For Japanese imports, I'm surprised there aren't more NSX's that do the drifting events. Didn't Dori King retire driving the Arta NSX?
For the price of an NSX, even used, you could build yourself a retarted S13 or RX-7 or Corolla. A lot of the Formula D cars have been built well under the $20k mark (not the Viper and GTO but those are different). A used NSX will still go for $30k if you're lucky, and that's before any modifications.
Originally posted by mranlet For the price of an NSX, even used, you could build yourself a retarted S13 or RX-7 or Corolla. A lot of the Formula D cars have been built well under the $20k mark (not the Viper and GTO but those are different). A used NSX will still go for $30k if you're lucky, and that's before any modifications.
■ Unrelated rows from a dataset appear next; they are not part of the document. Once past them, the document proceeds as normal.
/-- The device state that R563 and R564 ask for, from the ports. [DEDUCED, unsafe: log 78] -/
def State.settle (s : State) : State :=
  match s.dev with
  | .ready =>
    if !s.anyAdmitted then s.setDev .idle 0 else if !s.anyAble then s.setDev .tripped s.firm.tripEvent else s
  | .sync | .forming => if !s.anyAble then s.setDev .tripped s.firm.tripEvent else s
  | .idle => if s.anyAble then s.setDev .ready 0 else if s.anyAdmitted then s.setDev .tripped s.firm.tripEvent else s
  | _ => s

/-- The state after a clearing command accepted in TRIPPED (R565). [DEDUCED, unsafe: log 78] -/
def State.settleTripped (s : State) : State :=
  match s.dev with
  | .tripped => if s.anyAble then s.setDev .ready 0 else if !s.anyAdmitted then s.setDev .idle 0 else s
  | _ => s

/-! ### Outputs -/

/-- Hand something to a network; the last 32 are kept. [DESIGN CHOICE, safe: log 14] -/
def State.emit (s : State) (o : Out) : State := s.modNet fun n => { n with out := (n.out ++ [o]).drop (n.out.length + 1 - 32) }

/-- Hand a frame to a network port, which counts it in TX_FRAMES (R424). [DEDUCED, unsafe: log 9] -/
def State.send (s : State) (n : Net) (o : Out) : State :=
  (s.emit o).modNet fun x => { x with ports := vmod x.ports n fun p => { p with txFrames := satInc 32 p.txFrames } }

/-- A frame sent on both networks takes the next PRP sequence number (R416). [DEDUCED, unsafe: log 9] -/
def State.prpNext (s : State) : State :=
  if s.par P_PRP_EN = 1 then s.modNet fun n => { n with prpSeq := (n.prpSeq + 1) % 2 ^ 16 } else s

/-! ### A Headland's reset (R376, R560) -/

/-- What a Headland keeps in MRAM across a reset (Table 19.3). [DEDUCED, unsafe: log 108] -/
def Headland.afterReset (a : Headland) : Headland :=
  { cfg := { committed := a.cfg.committed, hash := a.cfg.hash, commitNo := a.cfg.commitNo, pendingSet := a.cfg.committed
             wake := a.cfg.wake, safety := a.cfg.safety }
    log := { records := a.log.records, newest := a.log.newest, cursor := a.log.cursor, frozen := a.log.frozen, opSec := a.log.opSec
             opAt := a.log.opAt, pcc := a.log.pcc }
    pair := { role := .resetting } }

/-- The other Headland. -/
def otherHd (h : Hd) : Hd := if h = 0 then 1 else 0

/-- A capture that a failure or a handover ends (R491). -/
def Cap.liveNo (c : Cap) : Option Nat :=
  match c.state with
  | .armed | .triggered | .streaming => some c.recordNo
  | .idle | .done => none

/-- The snapshots of a die that is reset go: its block is size bytes from base (R587). -/
def State.dropSnaps (s : State) (base size : Nat) : State :=
  { s with rs := s.rs.filter fun x => decide (x.addr < base ∨ base + size ≤ x.addr) }

/-- A Headland stops ALIVE, releases CLAIM and resets (R376). -/
def State.failHeadland (s : State) (h : Hd) : State :=
  let lost := s.hl[h].cap.liveNo
  ((s.dropSnaps (0x10000 * (h.val + 1)) 0x10000).modHl h (·.afterReset)).modPair (otherHd h) fun p => if h = s.hd then { p with capLost := lost } else p

end Sys2Proof.Machine
end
well the title of the thread was "ultimate drift car" not with the limit of cost. yeah I'm well aware NSX's cost a bundle, but that shouldn't eliminate them from consideration of being a very capable drift car.
NSX is a mid-rear layout and thus has a lower polar moment than the front-rear cars already mentioned. This leads to less predictability and less tossability without complete loss of control. If you watch NSX drifting videos, the driver is often speed drifting (i.e. using smaller angles) because you simply can't hold massive angles easily in an NSX.